There didn’t seem to be a great deal to look forward to; no proper jobs, not for we lads, anyway; no real prospect of getting a place of your own unless you settled for being trailer-trash, stuck in a freezing cold caravan in some farmer’s cow field. The Fen villages were just fading away. The smaller ones always had a kind of half-hearted or make-do appearance, like temporary staging posts in some dead-loss location in the Wild West of America. But now you could draw up a check-list and watch one thing disappear after another; High St. shops, family businesses from way back, the train service into town, the railway station itself, the late bus, then all the buses, the secondary school, the primary school, the cottage hospital, the doctor’s surgery, the public library, the banks, the police station, the vicar, then the church itself, the Post Office and then, the last thing of all to go, the pubs.
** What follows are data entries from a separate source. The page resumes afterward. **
-- ==== Sys2Proof/Machine/Sessions.lean ====
section
/-!
DEFINITION. Sessions and graces (06_tariffs_and_the_meter.md, R108 to R119): adding and removing grace
reasons, opening a session, building its journal record and closing it.
-/

namespace Sys2Proof.Machine

/-! ## Graces (R113) -/

/-- The two grace reasons (R108). -/
inductive GraceReason where
  | noBudget
  | bandBarred
  deriving DecidableEq, Repr

/-- The WARNING an added reason gives (R113). -/
def GraceReason.warning (g : GraceReason) : WarningKind :=
  match g with
  | .noBudget => .budgetGone
  | .bandBarred => .bandBarred

/-- The reason is in the grace's set. -/
def Grace.has (c : Grace) (g : GraceReason) : Bool :=
  match g with
  | .noBudget => c.noBudget
  | .bandBarred => c.bandBarred

/-- The grace with a reason put in its set or taken out of it; the seconds left are not changed. -/
def Grace.put (c : Grace) (g : GraceReason) (b : Bool) : Grace :=
  match g with
  | .noBudget => { c with noBudget := b }
  | .bandBarred => { c with bandBarred := b }

/-- The set of reasons is empty. -/
def Grace.noReason (c : Grace) : Bool := !c.noBudget && !c.bandBarred

/-- A grace created with one reason and the grace seconds (R113). -/
def Grace.start (g : GraceReason) (seconds : Nat) : Grace :=
  Grace.put { noBudget := false, bandBarred := false, left := seconds } g true

/-- A reason added to line n's session, with its WARNING when it was not there (R113). -/
def State.addReason (s : State) (n : LineNo) (g : GraceReason) : State :=
  match s.session n with
  | none => s
  | some x =>
    match x.grace with
    | none =>
      (s.setSession n (some { x with grace := some (Grace.start g s.plan.graceSeconds) })).give
        (.warning n g.warning)
    | some c =>
      if c.has g then s
      else (s.setSession n (some { x with grace := some (c.put g true) })).give
        (.warning n g.warning)

/-- A reason taken out of the set of line n's grace (R113). -/
def State.dropReason (s : State) (n : LineNo) (g : GraceReason) : State :=
  s.updSession n fun x => { x with grace := x.grace.map fun c => c.put g false }

/-- A grace left with no reason ends, and the session goes on with none (R94, R113). -/
def State.endEmptyGrace (s : State) (n : LineNo) : State :=
  s.updSession n fun x => { x with grace := x.grace.filter fun c => !c.noReason }

/-- A reason removed from line n's session; a grace left with none is removed (R113). -/
def State.removeReason (s : State) (n : LineNo) (g : GraceReason) : State :=
  (s.dropReason n g).endEmptyGrace n

/-- A reason brought into line: added when due, removed when not (R94, R113). -/
def State.judgeReason (s : State) (n : LineNo) (g : GraceReason) (due : Bool) : State :=
  if due then s.addReason n g else s.removeReason n g

/-- BAND_BARRED judged on line n's session, whose slot is i, against the current band and the hold set
of its class; an OPERATOR session is not judged (R107, R115). -/
def State.judgeBand (s : State) (n : LineNo) (i : SlotNo) : State :=
  match s.classOf i with
  | none => s
  | some .operator => s
  | some c => s.judgeReason n .bandBarred (!s.mayHold c)

/-! ## Opening (R109) -/

/-- A session record as created at an open (R109). -/
def State.newSession (s : State) (i : SlotNo) : Session :=
  { slot := i, openDay := s.meter.day, openMinute := s.meter.minute, seconds := 0,
    units := Vector.replicate 4 0, overrun := 0, charge := 0, grace := none,
    budgetWarned := false, idleWarned := false, faults := 0 }

/-- R109's first judgement: a budget at or below the warning threshold warns the line. -/
def State.judgeLowBudget (s : State) (n : LineNo) (i : SlotNo) : State :=
  match s.slot i with
  | none => s
  | some a =>
    if a.cls ≠ .operator ∧ a.budget ≤ s.plan.warnThreshold then
      (s.give (.warning n .budgetLow)).updSession n fun x => { x with budgetWarned := true }
    else s

/-- R109's second judgement: a band outside the class's hold set starts a BAND_BARRED grace. -/
def State.judgeOpenBand (s : State) (n : LineNo) (i : SlotNo) : State :=
  match s.classOf i with
  | none => s
  | some c => if c ≠ .operator ∧ !s.mayHold c then s.addReason n .bandBarred else s

/-- Opens line n's session on slot i (R109). -/
def State.openSession (s : State) (n : LineNo) (i : SlotNo) : State :=
  let s := s.setSession n (some (s.newSession i))
  let s := s.judgeLowBudget n i
  s.judgeOpenBand n i

/-! ## The journal record and the close (R118, R119, R124, R125) -/

/-- Record word 3: the slot and the low five bits of the line (R175). -/
def recordPlace (i : SlotNo) (n : LineNo) : Word := packWord [(i.val, 0), (n.val % 32, 11)]

/-- Record word 4: speed class, account class, close reason, fault summary, the two warned flags and
the line's sixth bit (R175). Bits 13 and 14, to which R175 assigns no field, are 0: DESIGN CHOICE
(log 30). -/
def recordFlags (v : SpeedNo) (c : AccountClass) (reason : CloseReason) (x : Session) (n : LineNo) :
    Word :=
  packWord [(v.val, 0), (classCode c, 2), (reason.code, 4), (x.faults.toNat, 7),
    (x.budgetWarned.toNat, 11), (x.idleWarned.toNat, 12), (n.val / 32, 15)]

/-- Words 1 to 15 of the record of line n's session, closed for a reason (R119, R124). -/
def State.recordBody (s : State) (n : LineNo) (x : Session) (reason : CloseReason) : List Word :=
  [s.journal.sequence, s.numberOf x.slot, recordPlace x.slot n,
    recordFlags (s.line n).speed ((s.classOf x.slot).getD .student) reason x n,
    x.openDay, BitVec.ofNat 16 x.openMinute, s.meter.day, BitVec.ofNat 16 s.meter.minute,
    BitVec.ofNat 16 (x.seconds / 65536), BitVec.ofNat 16 x.seconds,
    BitVec.ofNat 16 x.units[0], BitVec.ofNat 16 x.units[1], BitVec.ofNat 16 x.units[2],
    BitVec.ofNat 16 x.units[3], BitVec.ofNat 16 x.overrun]

/-- The record of line n's session: the fifteen words and their check word (R125). -/
def State.buildRecord (s : State) (n : LineNo) (x : Session) (reason : CloseReason) :
    JournalRecord :=
  let body := s.recordBody n x reason
  { line := n, words := ⟨(body ++ [checkWords body]).toArray, by simp [body, State.recordBody]⟩ }

/-- Appends a built record to the posting queue and counts its sequence number (R118, R125). -/
def State.queueRecord (s : State) (r : JournalRecord) : State :=
  { s with journal := { s.journal with
      queue := s.journal.queue ++ [r], sequence := s.journal.sequence + 1 } }

/-- Closes line n's session for a reason, with the HANG_UP its cause names (R118). -/
def State.closeSession (s : State) (n : LineNo) (reason : CloseReason) (hang : Option Manner) :
    State :=
  match s.session n with
  | none => s
  | some x =>
    let s := s.queueRecord (s.buildRecord n x reason)
    let s := s.updLine n fun r => { r with recordPending := true }
    let s := s.updSlot x.slot fun a => { a with openSessions := a.openSessions - 1 }
    let s := s.give (.closed n reason)
    let s := s.setSession n none
    let s := match hang with
      | some m => s.hangUp n m
      | none => s
    s.enterClearing n

/-- The reason a grace's expiry closes for (R114). -/
def Grace.closeReason (c : Grace) : CloseReason := if c.noBudget then .noBudget else .bandBarred

/-- The expiry of a grace whose seconds left are 0 (R114). -/
def State.graceExpired (s : State) (n : LineNo) : State :=
  match s.session n with
  | none => s
  | some x =>
    match x.grace with
    | none => s
    | some c => if c.left = 0 then s.closeSession n c.closeReason (some .polite) else s

/-- GRACE_EXPIRY (R114). It arises only where a grace stands at 0 seconds; the second tick that brings
one there takes it in its own event (R110, log 5). -/
def execGraceExpiry (n : LineNo) (s : State) : Host.Outcome State Fault Refusal :=
  event (fun s => s.graceExpired n) s

/-- The idle limit reached by a session whose account is not OPERATOR (R116 step 4). -/
def State.idleExpired (s : State) (n : LineNo) : State :=
  match s.session n with
  | none => s
  | some x =>
    match s.classOf x.slot with
    | none => s
    | some .operator => s
    | some _ =>
      if (s.line n).idle = s.plan.idleLimit then s.closeSession n .idle (some .polite) else s

/-- IDLE_LIMIT (R116). It arises only where the idle minutes equal the idle limit; the minute tick
that brings them there takes it in its own event (log 5). -/
def execIdleLimit (n : LineNo) (s : State) : Host.Outcome State Fault Refusal :=
  event (fun s => s.idleExpired n) s

end Sys2Proof.Machine
end

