-- ==== Sys2Proof/Machine/Planning.lean ====
section
/-!
DEFINITION. The plan (10_the_plan_and_start_up.md): the plan start and the plan words.
-/

namespace Sys2Proof.Machine

/-- Replaces the plan. -/
def State.setPlan (s : State) (p : Plan) : State := { s with plan := p }

/-! ## The plan start (R166) -/

/-- The line states that let a plan start be accepted: OFF, PASSIVE, IDLE and RINGING (R166). -/
def LineState.allowsPlanStart (x : LineState) : Bool :=
  match x with
  | .off | .passive | .idle | .ringing => true
  | .answering | .name | .password | .checking | .signedOn | .clearing => false

/-- R166's three conditions. -/
def State.planStartAllowed (s : State) : Bool :=
  (List.finRange 64).all (fun n => (s.line n).state.allowsPlanStart)
    && s.journal.queue.isEmpty && s.bus.owner != .posting

/-- A line record at an accepted plan start: a RINGING line returns to IDLE with its ring-gone timer
removed and no missed call counted (R39, R166 step 1). -/
def LineRecord.planStarted (r : LineRecord) : LineRecord :=
  if r.state = .ringing then { r with ringGone := none }.toMode .watched else r

/-- A processor write to the plan start cell (R166). -/
def State.writePlanStart (s : State) (w : Word) : State :=
  if s.planStartAllowed then
    { s with
      lines := s.lines.map LineRecord.planStarted
      answerQueue := []
      fill := planFill w
      journal := { s.journal with capacity := 0, head := 0, tail := 0, visible := 0 }
      attention := Attention.reset
      plan := { s.plan with state := .planning 2 } }
  else s.give (.adminPlan .refused)

/-- PLAN_START (R166). -/
def execPlanStart (w : Word) (s : State) : Host.Outcome State Fault Refusal :=
  event (fun s => s.writePlanStart w) s

/-! ## The plan words (R167, R173) -/

/-- `v` lies in the range `lo` to `hi`. -/
def within (v lo hi : Nat) : Bool := lo ≤ v && v ≤ hi

/-- Plan word k lies in its range (R167). -/
def planWordOk (k : Nat) (w : Word) : Bool :=
  match k with
  | 2 => within w.toNat 1000 65535
  | 3 => within (field w 0 3) 0 4 && within (field w 8 6) 0 63
  | 4 => within (field w 0 8) 1 255
  | 5 => within (field w 0 8) 5 255
  | 6 => within (field w 0 8) 5 60 && within (field w 8 8) 4 30
  | 7 => within w.toNat 30 600
  | 8 => within (field w 0 4) 1 15 && within (field w 4 12) 1 1440
  | 9 => within (field w 0 8) 1 120 && within (field w 8 8) 1 120
      && decide (field w 0 8 < field w 8 8)
  | 10 => within (field w 0 6) 1 60 && within (field w 6 10) 10 600
  | 11 => true
  | _ => false

/-- Plan words 4 to 11 applied to the plan (R167, R173). -/
def Plan.applyWord (p : Plan) (k : Nat) (w : Word) : Plan :=
  match k with
  | 4 => { p with windowLength := field w 0 8 }
  | 5 => { p with carrierHold := field w 0 8 }
  | 6 => { p with answerTime := field w 0 8, ringGoneTime := field w 8 8 }
  | 7 => { p with signOnLimit := w.toNat }
  | 8 => { p with lockThreshold := field w 0 4, lockTime := field w 4 12 }
  | 9 => { p with idleWarn := field w 0 8, idleLimit := field w 8 8 }
  | 10 => { p with politeLimit := field w 0 6, graceSeconds := field w 6 10 }
  | 11 => { p with warnThreshold := w.toNat }
  | _ => p

/-- A plan word in range applied where its value is used: word 2 sets the divisor (R101), word 3 the
capacity and the low mark, with the grant evaluation of the rise in credit, which finds the plan not
PLANNED (R123, R127), and the others the plan's own values. -/
def State.applyPlanWord (s : State) (k : Nat) (w : Word) : State :=
  match k with
  | 2 => { s with meter := { s.meter with divisor := some w.toNat } }
  | 3 => State.evaluateGrants { s with journal := { s.journal with
      capacity := 64 <<< field w 0 3, lowMark := field w 8 6 } }
  | k => s.setPlan (s.plan.applyWord k w)

/-- A processor write to the plan word cell (R167): word k in PLANNING, applied in range, and breaking
the plan out of it; refused and latched in the other plan states. -/
def State.writePlanWord (s : State) (w : Word) : State :=
  match s.plan.state with
  | .planning k =>
    if planWordOk k w then
      let s := s.applyPlanWord k w
      if k = 11 then
        let s := s.setPlan { s.plan with state := .planned }
        let s := s.give (.adminPlan .done)
        s.evaluateGrants
      else s.setPlan { s.plan with state := .planning (k + 1) }
    else (s.setPlan { s.plan with state := .unplanned }).give (.adminPlan .broken)
  | .unplanned | .planned => s.refuse .processor planWordOffset

/-- PLAN_WORD (R167). -/
def execPlanWord (w : Word) (s : State) : Host.Outcome State Fault Refusal :=
  event (fun s => s.writePlanWord w) s

end Sys2Proof.Machine
end

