-- ==== Sys2Proof/Certificates/Slice0/Obligations.lean ====
section
/-!
DEFINITION. The statements for the provers, in the order of OBLIGATIONS.json: the queue and the resets,
the bus passage, the journal, the lines, the dialogue, the directory, the meter, attention, the plan,
and the invariants that every step keeps.
-/

open Sys2Proof Sys2Proof.Machine

/-! ## The queue and the resets -/

/-- A step takes the command at the front of the queue and answers what it does on the queue's rest; on an
empty queue one microsecond of real time passes, which an OPEN window counts while PORN is high and no
record is being posted (the idle step is the model's choice, log 11). -/
def Obligations.StepRunsTheFrontCommand : Prop :=
  (∀ (c : Instr) (rest : List Instr) (s : State), s.pending = c :: rest →
    step s = exec c { s with pending := rest })
  ∧ (∀ s : State, s.pending = [] → ∃ t, step s = .next t ∧ SameBut [.window] s t
      ∧ t.pins.attn = s.pins.attn
      ∧ (∀ w, s.journal.window = some w → Running s → s.bus.owner ≠ .posting →
          t.journal.window = some { w with left := w.left - 1 })
      ∧ (¬ Running s ∨ s.bus.owner = .posting → t.journal.window = s.journal.window)
      ∧ (s.journal.window = none → t.journal.window = none))

/-- The reset values the spec states (R23, R39, R41, R64, R84, R99, R121, R140, R154, R164, R165). -/
def Obligations.ResetHoldsTheStatedValues : Prop :=
  (∀ n, State.reset.line n =
    { mode := .off, state := .off, lastCarrier := false, lastRing := false, speed := 0,
      doubt := none, ringGone := none, answer := none, forced := none, txPut := 0, txTake := 0,
      activity := false, idle := 0, sticky := 0, missed := 0, context := none,
      recordPending := false, clearing := none })
  ∧ State.reset.answerQueue = []
  ∧ (∀ k, (State.reset.ctx k).holder = none ∧ (State.reset.ctx k).signOnTime = none)
  ∧ State.reset.fill = 0x20#8
  ∧ (∀ i, State.reset.slot i = none)
  ∧ State.reset.directory.queue = [] ∧ State.reset.directory.inService = none
  ∧ State.reset.directory.census.active = false ∧ State.reset.directory.census.cursor = 0
  ∧ State.reset.directory.staging.state = .fresh ∧ State.reset.directory.staging.outcome = .none
  ∧ (∀ i : Fin 16, State.reset.directory.staging.record.words[i] = 0#16
      ∧ State.reset.directory.staging.record.fill[i] = false)
  ∧ State.reset.directory.staging.record.last = 0
  ∧ State.reset.meter.divisor = none ∧ State.reset.meter.shortTicks = 0
  ∧ State.reset.meter.secondTicks = 0
  ∧ State.reset.meter.minute = 0 ∧ State.reset.meter.weekday = 0 ∧ State.reset.meter.day = 0#16
  ∧ (∀ b v, State.reset.rate b v = 0) ∧ (∀ b, State.reset.meter.bandStart b = 0)
  ∧ State.reset.meter.weekend = 0#7
  ∧ (∀ c, State.reset.permit c = { signOn := 0xF#4, hold := 0xF#4 })
  ∧ State.reset.meter.band = 3 ∧ (∀ n, State.reset.session n = none)
  ∧ State.reset.journal =
    { capacity := 0, head := 0, tail := 0, visible := 0, sequence := 0, lowMark := 0, queue := [],
      window := none }
  ∧ (∀ k, State.reset.attention.queue k = [] ∧ State.reset.attention.served k = none)
  ∧ State.reset.attention.mask = 0#8 ∧ State.reset.attention.lowest = 7
  ∧ State.reset.attention.autoDone = false ∧ State.reset.attention.autoRotate = false
  ∧ State.reset.attention.specialMask = false ∧ State.reset.pins.attn = false
  ∧ State.reset.bus.latch = { valid := false, offset := 0, master := .processor, more := false }
  ∧ State.reset.bus.owner = .free ∧ State.reset.bus.waiting = []
  ∧ State.reset.plan.state = .unplanned ∧ State.reset.plan.warnThreshold = 0
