/-! ## `State.withdrawAnswer` -/

@[simp] theorem State.lines_withdrawAnswer (s : State) (n : LineNo) :
    (s.withdrawAnswer n).lines = s.lines.set n
      { s.line n with forced := Machine.withdrawAnswer (s.line n).forced } := rfl
@[simp] theorem State.answerQueue_withdrawAnswer (s : State) (n : LineNo) :
    (s.withdrawAnswer n).answerQueue = s.answerQueue := rfl
@[simp] theorem State.contexts_withdrawAnswer (s : State) (n : LineNo) :
    (s.withdrawAnswer n).contexts = s.contexts := rfl
@[simp] theorem State.fill_withdrawAnswer (s : State) (n : LineNo) :
    (s.withdrawAnswer n).fill = s.fill := rfl
@[simp] theorem State.directory_withdrawAnswer (s : State) (n : LineNo) :
    (s.withdrawAnswer n).directory = s.directory := rfl
@[simp] theorem State.meter_withdrawAnswer (s : State) (n : LineNo) :
    (s.withdrawAnswer n).meter = s.meter := rfl
@[simp] theorem State.journal_withdrawAnswer (s : State) (n : LineNo) :
    (s.withdrawAnswer n).journal = s.journal := rfl
@[simp] theorem State.attention_withdrawAnswer (s : State) (n : LineNo) :
    (s.withdrawAnswer n).attention = s.attention := rfl
@[simp] theorem State.bus_withdrawAnswer (s : State) (n : LineNo) :
    (s.withdrawAnswer n).bus = s.bus := rfl
@[simp] theorem State.plan_withdrawAnswer (s : State) (n : LineNo) :
    (s.withdrawAnswer n).plan = s.plan := rfl
@[simp] theorem State.pins_withdrawAnswer (s : State) (n : LineNo) :
    (s.withdrawAnswer n).pins = s.pins := rfl
@[simp] theorem State.mem_withdrawAnswer (s : State) (n : LineNo) :
    (s.withdrawAnswer n).mem = s.mem := rfl
@[simp] theorem State.freeUses_withdrawAnswer (s : State) (n : LineNo) :
    (s.withdrawAnswer n).freeUses = s.freeUses := rfl
@[simp] theorem State.pending_withdrawAnswer (s : State) (n : LineNo) :
    (s.withdrawAnswer n).pending = s.pending := rfl
@[simp] theorem State.ctx_withdrawAnswer (s : State) (n : LineNo) (j : CtxNo) :
    (s.withdrawAnswer n).ctx j = s.ctx j := rfl
@[simp] theorem State.slot_withdrawAnswer (s : State) (n : LineNo) (j : SlotNo) :
    (s.withdrawAnswer n).slot j = s.slot j := rfl
@[simp] theorem State.session_withdrawAnswer (s : State) (n : LineNo) (m : LineNo) :
    (s.withdrawAnswer n).session m = s.session m := rfl
@[simp] theorem State.readMem_withdrawAnswer (s : State) (n : LineNo) (b : Addr) :
    (s.withdrawAnswer n).readMem b = s.readMem b := rfl
@[simp] theorem State.areaAddr_withdrawAnswer (s : State) (n : LineNo) (p : Offset) :
    (s.withdrawAnswer n).areaAddr p = s.areaAddr p := rfl

/-! ## `State.enterClearing` -/

@[simp] theorem State.lines_enterClearing (s : State) (n : LineNo) :
    (s.enterClearing n).lines = s.lines.set n (s.line n).toClearing := rfl
@[simp] theorem State.answerQueue_enterClearing (s : State) (n : LineNo) :
    (s.enterClearing n).answerQueue = s.answerQueue := rfl
@[simp] theorem State.contexts_enterClearing (s : State) (n : LineNo) :
    (s.enterClearing n).contexts = s.contexts := rfl
@[simp] theorem State.fill_enterClearing (s : State) (n : LineNo) :
    (s.enterClearing n).fill = s.fill := rfl
@[simp] theorem State.directory_enterClearing (s : State) (n : LineNo) :
    (s.enterClearing n).directory = s.directory := rfl
@[simp] theorem State.meter_enterClearing (s : State) (n : LineNo) :
    (s.enterClearing n).meter = s.meter := rfl
@[simp] theorem State.journal_enterClearing (s : State) (n : LineNo) :
    (s.enterClearing n).journal = s.journal := rfl
@[simp] theorem State.attention_enterClearing (s : State) (n : LineNo) :
    (s.enterClearing n).attention = s.attention := rfl
@[simp] theorem State.bus_enterClearing (s : State) (n : LineNo) :
    (s.enterClearing n).bus = s.bus := rfl
@[simp] theorem State.plan_enterClearing (s : State) (n : LineNo) :
    (s.enterClearing n).plan = s.plan := rfl
@[simp] theorem State.pins_enterClearing (s : State) (n : LineNo) :
    (s.enterClearing n).pins = s.pins := rfl
@[simp] theorem State.mem_enterClearing (s : State) (n : LineNo) :
    (s.enterClearing n).mem = s.mem := rfl
@[simp] theorem State.freeUses_enterClearing (s : State) (n : LineNo) :
    (s.enterClearing n).freeUses = s.freeUses := rfl
@[simp] theorem State.pending_enterClearing (s : State) (n : LineNo) :
    (s.enterClearing n).pending = s.pending := rfl
@[simp] theorem State.ctx_enterClearing (s : State) (n : LineNo) (j : CtxNo) :
    (s.enterClearing n).ctx j = s.ctx j := rfl
@[simp] theorem State.slot_enterClearing (s : State) (n : LineNo) (j : SlotNo) :
    (s.enterClearing n).slot j = s.slot j := rfl
@[simp] theorem State.session_enterClearing (s : State) (n : LineNo) (m : LineNo) :
    (s.enterClearing n).session m = s.session m := rfl
@[simp] theorem State.readMem_enterClearing (s : State) (n : LineNo) (b : Addr) :
    (s.enterClearing n).readMem b = s.readMem b := rfl
@[simp] theorem State.areaAddr_enterClearing (s : State) (n : LineNo) (p : Offset) :
    (s.enterClearing n).areaAddr p = s.areaAddr p := rfl

/-! ## `State.leaveQueue` -/

@[simp] theorem State.lines_leaveQueue (s : State) (n : LineNo) :
    (s.leaveQueue n).lines = s.lines.set n { s.line n with ringGone := none } := rfl
@[simp] theorem State.answerQueue_leaveQueue (s : State) (n : LineNo) :
    (s.leaveQueue n).answerQueue = s.answerQueue.filter (· != n) := rfl
@[simp] theorem State.contexts_leaveQueue (s : State) (n : LineNo) :
    (s.leaveQueue n).contexts = s.contexts := rfl
@[simp] theorem State.fill_leaveQueue (s : State) (n : LineNo) :
    (s.leaveQueue n).fill = s.fill := rfl
@[simp] theorem State.directory_leaveQueue (s : State) (n : LineNo) :
    (s.leaveQueue n).directory = s.directory := rfl
@[simp] theorem State.meter_leaveQueue (s : State) (n : LineNo) :
    (s.leaveQueue n).meter = s.meter := rfl
@[simp] theorem State.journal_leaveQueue (s : State) (n : LineNo) :
    (s.leaveQueue n).journal = s.journal := rfl
@[simp] theorem State.attention_leaveQueue (s : State) (n : LineNo) :
    (s.leaveQueue n).attention = s.attention := rfl
@[simp] theorem State.bus_leaveQueue (s : State) (n : LineNo) :
    (s.leaveQueue n).bus = s.bus := rfl
@[simp] theorem State.plan_leaveQueue (s : State) (n : LineNo) :
    (s.leaveQueue n).plan = s.plan := rfl
@[simp] theorem State.pins_leaveQueue (s : State) (n : LineNo) :
    (s.leaveQueue n).pins = s.pins := rfl
@[simp] theorem State.mem_leaveQueue (s : State) (n : LineNo) :
    (s.leaveQueue n).mem = s.mem := rfl
@[simp] theorem State.freeUses_leaveQueue (s : State) (n : LineNo) :
    (s.leaveQueue n).freeUses = s.freeUses := rfl
@[simp] theorem State.pending_leaveQueue (s : State) (n : LineNo) :
    (s.leaveQueue n).pending = s.pending := rfl
@[simp] theorem State.ctx_leaveQueue (s : State) (n : LineNo) (j : CtxNo) :
    (s.leaveQueue n).ctx j = s.ctx j := rfl
@[simp] theorem State.slot_leaveQueue (s : State) (n : LineNo) (j : SlotNo) :
    (s.leaveQueue n).slot j = s.slot j := rfl
@[simp] theorem State.session_leaveQueue (s : State) (n : LineNo) (m : LineNo) :
    (s.leaveQueue n).session m = s.session m := rfl
@[simp] theorem State.readMem_leaveQueue (s : State) (n : LineNo) (b : Addr) :
    (s.leaveQueue n).readMem b = s.readMem b := rfl
@[simp] theorem State.areaAddr_leaveQueue (s : State) (n : LineNo) (p : Offset) :
    (s.leaveQueue n).areaAddr p = s.areaAddr p := rfl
We all knew of local lads, older brothers, whatever, who had moved to the city, Peterborough or further away, to find a job and a place of their own. They had a hard time finding work as a country boy with no local contacts, nobody to pull strings or put in a word for them. You had to live in a bedsit or whatever for years before they’d even put you on the waiting list for a council place, and even then, the best you could hope for was a flat on the worst crime & drugs-infested high-density estate on the outer edge of the city. So there we all were, stuck, with no way out, or round, or through. Whether you moved or stayed, there wasn’t much to get enthusiastic about.
What is it that draws us back to the water, again and again? Why do we feel such a sense of peace and tranquility here, and nowhere else but here? Is this where the ancestral fish-thing in each of us feels most at home? Or are there still fishy things deep in there now, calling us home?
The Fen villages stand on what used to be islands of higher ground, surrounded until quite recently by marsh and fen. They were isolated communities, cut off from the outside world by the surrounding marshland and water. In the past, the Fens were a place of refuge for fugitives, outlaws and persecuted religious groups. The Fen people were nicknamed “yellow-bellies” on the basis of their aquatic way of life and because their ancestors were supposed to have interbred with the water-dwelling local wildlife of frogs, newts and toads. More to the point, the isolated character of the Fen villages, and the difficulty of travelling from one village to another, meant that the Fen communities were prone to in-breeding. This problem was eventually diminished by the draining of the Fens for purposes of agriculture and, as in other rural areas, by the advent of the bicycle, which allowed eager young lads access to girls in more distant communities and to distribute their genetic inheritance more widely in the process; but people still say that babies in the remoter villages are born with webbed feet.